Fun to see this up here. Originally when I built this there was some discussion on whether it made any sense to show a global view; most people are just going to use the issues dashboard to look at their own issues, obviously. Honestly, I just thought it was cool to have filters across the whole site, so I left it in (which was only an option given how quick it was to calculate and return these results in Elasticsearch — that's also part of the reason the numbers are fluctuating a bit, as some have pointed out here).
Still wish more people knew about this dashboard view into Issues. Even though it's now a prominent link in the header, I don't think the page got to be something I was really happy with — most of the work was done in the final week before we shipped Issues, so it was somewhat an afterthought. There's a ton of power in there, but it's hidden away behind an arcane syntax that I, the creator of the damn thing, can't really remember at this point, two years later, ha. Still dig the overall motivation behind the page, though!
The real question here is not why this is here, but why "explore" was removed (I'm aware I can just go to /explore however and if it is somewhere, it's not clear where). Github is still hard for project discovery.
What's going on with all the repeated comments for those top ones? I'm not a frequent user of Github issues, is it something automated perhaps gone wrong?
Isn't this because deep pagination is really costly?

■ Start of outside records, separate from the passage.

-- ==== Sys2Proof/Config.lean ====
section
/-!
DEFINITION. The named parameters the spec leaves open (R6), with the defaults R6 states. The model carries them in
`State.params` (log entry 7); no step changes them.
-/

namespace Sys2Proof

/-- What PARSE does with input beyond the end of the frame (R6, R95, D6, conflict C2). -/
inductive TrailingPolicy where
  /-- the CRC is read at its place in the frame, later bytes are ignored (the default) -/
  | framePositioned
  /-- the CRC is taken from the last two bytes of the input -/
  | bufferEnd
  /-- an input longer than the frame has no result -/
  | refuse
  deriving DecidableEq, Repr

/-- Which of the two failure statuses an exception response with a bad CRC gets (R6 `EXC_BAD_CRC`, D7).
DESIGN CHOICE, unsafe: R6 names the default only, the other value is read from D7's "which of two failure
statuses" (log entry 8). -/
inductive ExcBadCrc where
  | crcMismatch
  | protocolException
  deriving DecidableEq, Repr

/-- The four parameters of R6. -/
structure Config where
  rxMax           : Nat
  trailingPolicy  : TrailingPolicy
  excBadCrc       : ExcBadCrc
  laneAbsentValue : Word
  deriving DecidableEq, Repr

/-- R6: the defaults. -/
def Config.default : Config where
  rxMax := 260
  trailingPolicy := .framePositioned
  excBadCrc := .crcMismatch
  laneAbsentValue := 0x00000000#32

end Sys2Proof
end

I've seen other production systems (especially using elasticsearch) where this limit is in place.
From Elastic:
>Deep Paging in Distributed Systems
>To understand why deep paging is problematic, let’s imagine that we are searching within a single index with five primary shards. When we request the first page of results (results 1 to 10), each shard produces its own top 10 results and returns them to the coordinating node, which then sorts all 50 results in order to select the overall top 10.
>Now imagine that we ask for page 1,000—results 10,001 to 10,010. Everything works in the same way except that each shard has to produce its top 10,010 results. The coordinating node then sorts through all 50,050 results and discards 50,040 of them!
>You can see that, in a distributed system, the cost of sorting results grows exponentially the deeper we page. There is a good reason that web search engines don’t return more than 1,000 results for any query.
The primary product I work on limits (on-screen) results to 10k results (after any filtering) regardless of page size. Aside: However, this was based on our most complicated queries at the time, which have since been simplified.
Probably off topic, but how do you get such a sort to work nicely (sorting on count from another table), without creating redundant data (in this case, maintaining the +1 count in the main issue table as well as maintaining a separate table for +1s), or just delegating the sort to an external search service?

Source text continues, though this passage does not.